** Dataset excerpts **
-- ==== Sys2Proof/Tests/Slice0.lean ====
section
/-! SUPPORT. Tests of the model against the spec's own examples (95_test_vectors.md), each naming its source, and for every
statement of the obligations a concrete state that meets its hypotheses. -/

namespace Sys2Proof.Tests

open Sys2Proof Sys2Proof.Machine

/-! ### Well-formedness and decoding -/

/-- R97: `append 128` is not encodable, `append 127` is. -/
theorem test_append_field_range : (Instr.append 128).wellFormed = false ∧ (Instr.append 127).wellFormed = true := by decide

/-- R91, R94: INIT, OP = 00000001 and every other bit 0. -/
theorem test_decode_init : decode 0b00000000000000000000000000000001 = .ok .init := by decide

/-- R91, R94: APPEND, OP = 00000010, N = 1000000 (64) in bits 14:8; and N = 0000011 (3). -/
theorem test_decode_append : decode 0b00000000000000000100000000000010 = .ok (.append 64) ∧
    decode 0b00000000000000000000001100000010 = .ok (.append 3) := by decide

/-- R91, R94: FINALIZE, OP = 00000011. -/
theorem test_decode_finalize : decode 0b00000000000000000000000000000011 = .ok .finalize := by decide

/-- R91, R94: XOF_BLOCK, OP = 00000100. -/
theorem test_decode_xof_block : decode 0b00000000000000000000000000000100 = .ok .xofBlock := by decide

/-- R91, R94: COMPRESS, OP = 00000101, T in bit 15. -/
theorem test_decode_compress : decode 0b00000000000000000000000000000101 = .ok (.compress false) ∧
    decode 0b00000000000000001000000000000101 = .ok (.compress true) := by decide

/-- V20: reserved bits of a legal opcode. -/
theorem test_decode_reserved : decode 0x00010002 = .error .reservedBits ∧ decode 0x00008002 = .error .reservedBits ∧
    decode 0x00000103 = .error .reservedBits ∧ decode 0x00000105 = .error .reservedBits ∧
    decode 0x80000001 = .error .reservedBits := by decide

/-- V20: illegal opcodes, the opcode check coming first. -/
theorem test_decode_illegal : decode 0x00000000 = .error .illegalOpcode ∧ decode 0x00000006 = .error .illegalOpcode ∧
    decode 0xffffffff = .error .illegalOpcode := by decide

/-- R97: the words of the mnemonics. -/
theorem test_encode_words : encode .init = 0x00000001 ∧ encode (.append 3) = 0x00000302 ∧ encode .finalize = 0x00000003 ∧
    encode .xofBlock = 0x00000004 ∧ encode (.compress false) = 0x00000005 ∧ encode (.compress true) = 0x00008005 := by
  decide

/-! ### The compression function -/

/-- V1, the rotation check. -/
theorem test_rotr : rotr 0x12345678 16 = 0x56781234 ∧ rotr 0x12345678 12 = 0x67812345 ∧ rotr 0x12345678 8 = 0x78123456 ∧
    rotr 0x12345678 7 = 0xf02468ac := by decide

/-- V1: one G step, and one whose first addition wraps. -/
theorem test_mixG : mixG 1 2 3 4 5 6 = (0x001000ce, 0x879c3839, 0xce0c1c03, 0xce001c00) ∧
    mixG 0xffffffff 1 0 0 0 0 = (0x00100000, 0x00002020, 0x00001000, 0x00001000) := by decide

/-- V3: the message of the bytes 00 to 3f. -/
def v3Message : Block := words ((List.range 64).map (BitVec.ofNat 8))

/-- V3: `words` is little-endian. -/
theorem test_words : v3Message[0] = 0x03020100 ∧ v3Message[15] = 0x3f3e3d3c := by decide

/-- V3: the state after round 1. -/
theorem test_round_one : (round (initState iv 0 64 0xB) v3Message)[0] = 0x841b353a ∧
    (round (initState iv 0 64 0xB) v3Message)[15] = 0xb48be36e := by decide

set_option maxRecDepth 100000 in
/-- V2: the empty-input root compression. -/
theorem test_compress_empty : (compress iv (Vector.replicate 16 0) 0 0 0xB false) =
    { cv := #v[0xb94913af, 0xa6a1f9f5, 0xea4d40a0, 0x49c9dc36, 0xc925cb9b, 0xb712c1ad, 0xca939acc, 0x62321fe4]
      forward := some #v[0xe7030fe0, 0x6bf29ab6, 0x9ff0aa7f, 0x503033cd, 0xe0df8d33, 0x86ccb885, 0x208ba99c, 0x3a24086c] } := by
  decide

set_option maxRecDepth 100000 in
/-- V5: the counter split, t = 0x0000000100000002, truncated. -/
theorem test_compress_counter : (compress iv v3Message 0x0000000100000002 64 0x1 true) =
    { cv := #v[0x552ef93e, 0x6f863155, 0xaacbc7ca, 0xdf9543d7, 0x6545d9db, 0x59a5e543, 0xa5019f02, 0xfc3f770c]
      forward := none } := by
  decide

set_option maxRecDepth 100000 in
/-- V12: the two blocks of `pat(65)` as a root chunk: the first block's value, and the last block's length, flags and first
output word. -/
theorem test_two_block_chunk :
    let r := processBlocks 0 true false true iv 1 ((List.range 65).map (BitVec.ofNat 8))
    r.preCv = #v[0x9d3729ff, 0x57f21cdb, 0xab5a0f7d, 0x4e8f734e, 0xb16cf69f, 0x888ccc5c, 0x2d1d84ac, 0x206f2607] ∧
    r.lastBlen = 1 ∧ r.lastFlags = 0xA ∧ r.out.cv[0] = 0xa05f1ede := by
  decide

set_option maxRecDepth 100000 in
/-- V14: the parent of the two chunk values of `pat(2049)`. -/
theorem test_parent : parentCV
    #v[0x44659e5c, 0xd193e311, 0x10c7bef4, 0x56bcd5cc, 0x7d17ab69, 0xb60e0a61, 0xe9fefc91, 0xb1e8b42f]
    #v[0xb8231f5b, 0xa2680339, 0x919550c1, 0xb7d18903, 0xa652eb16, 0x0a4dd3df, 0xa2226aa6, 0xa71c761b] =
    #v[0x4f7d1f81, 0x8e253517, 0x928bc627, 0x4a7cff14, 0x476d86ac, 0xf1ee3df7, 0xb50889fd, 0x4f808fe3] := by
  decide

/-- V15: popcount of the first chunk counts. -/
theorem test_popcount : (List.range 17).map popcount = [0, 1, 1, 2, 1, 2, 2, 3, 1, 2, 2, 3, 2, 3, 3, 4, 1] := by decide

/-! ### One step of each command -/

/-- The state an outcome goes on from, or the state after reset where it stops: what the tests look at. -/
def after (o : Host.Outcome State Fault Refusal) : State :=
  match o with
  | .next t => t
  | .fault _ => State.reset
  | .refused _ => State.reset

/-- A Finalized state with a given digest length and block index. -/
def finalizedState (len idx : BitVec 64) : State :=
  { State.reset with phase := .finalized, rootCv := iv, rootFlags := 0xB, xofLen := len, xofIdx := idx }

/-- The reset state with "abc" in the IN window (V18). -/
def abcWindow : State := { State.reset with inWin := words [0x61, 0x62, 0x63] }

/-- R190, V21: INIT clears ERR_STICKY and leaves Finalized. -/
theorem test_init_step :
    let t := after (step (State.withFetchWord { finalizedState 32 1 with errSticky := true, errcode := 3 } 32 0x1))
    t.phase = .accepting ∧ statusWord t = 0 ∧ t.errcode = 0 ∧ t.xofLen = 0 ∧ t.outlen = 32 := by decide

/-- V18, P2: APPEND 3 of "abc" puts its bytes in the buffer. -/
theorem test_append_step :
    let t := after (step (abcWindow.withFetchWord 32 0x302))
    t.hasher.mem = [(0x400, 0x61), (0x401, 0x62), (0x402, 0x63)] ∧ t.hasher.bufLen = 3 ∧ t.busy = false := by decide

/-- R262: `append 100` in the Finalized phase reports 3. -/
theorem test_append_priority :
    let t := after (step ((finalizedState 32 1).withFetchWord 32 0x6402))
    t.errcode = 3 ∧ t.errSticky = true ∧ t.hasher = State.reset.hasher := by decide

set_option maxRecDepth 100000 in
/-- R229, P1: FINALIZE of the empty input. -/
theorem test_finalize_step :
    let t := after (step (State.reset.withFetchWord 32 0x3))
    t.out[0] = 0xb94913af ∧ t.rootFlags = 0xB ∧ t.outValid = 32 ∧ t.xofIdx = 1 ∧ t.phase = .finalized := by decide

** Task item **
Each line from the beginning of the entries to the line with "legal opcode. -/" must be repeated exactly, with both end lines kept and no other lines given.

** Task response **
-- ==== Sys2Proof/Tests/Slice0.lean ====
section
/-! SUPPORT. Tests of the model against the spec's own examples (95_test_vectors.md), each naming its source, and for every
statement of the obligations a concrete state that meets its hypotheses. -/

namespace Sys2Proof.Tests

open Sys2Proof Sys2Proof.Machine

/-! ### Well-formedness and decoding -/

/-- R97: `append 128` is not encodable, `append 127` is. -/
theorem test_append_field_range : (Instr.append 128).wellFormed = false ∧ (Instr.append 127).wellFormed = true := by decide

/-- R91, R94: INIT, OP = 00000001 and every other bit 0. -/
theorem test_decode_init : decode 0b00000000000000000000000000000001 = .ok .init := by decide

/-- R91, R94: APPEND, OP = 00000010, N = 1000000 (64) in bits 14:8; and N = 0000011 (3). -/
theorem test_decode_append : decode 0b00000000000000000100000000000010 = .ok (.append 64) ∧
    decode 0b00000000000000000000001100000010 = .ok (.append 3) := by decide

/-- R91, R94: FINALIZE, OP = 00000011. -/
theorem test_decode_finalize : decode 0b00000000000000000000000000000011 = .ok .finalize := by decide

/-- R91, R94: XOF_BLOCK, OP = 00000100. -/
theorem test_decode_xof_block : decode 0b00000000000000000000000000000100 = .ok .xofBlock := by decide

/-- R91, R94: COMPRESS, OP = 00000101, T in bit 15. -/
theorem test_decode_compress : decode 0b00000000000000000000000000000101 = .ok (.compress false) ∧
    decode 0b00000000000000001000000000000101 = .ok (.compress true) := by decide

/-- V20: reserved bits of a legal opcode. -/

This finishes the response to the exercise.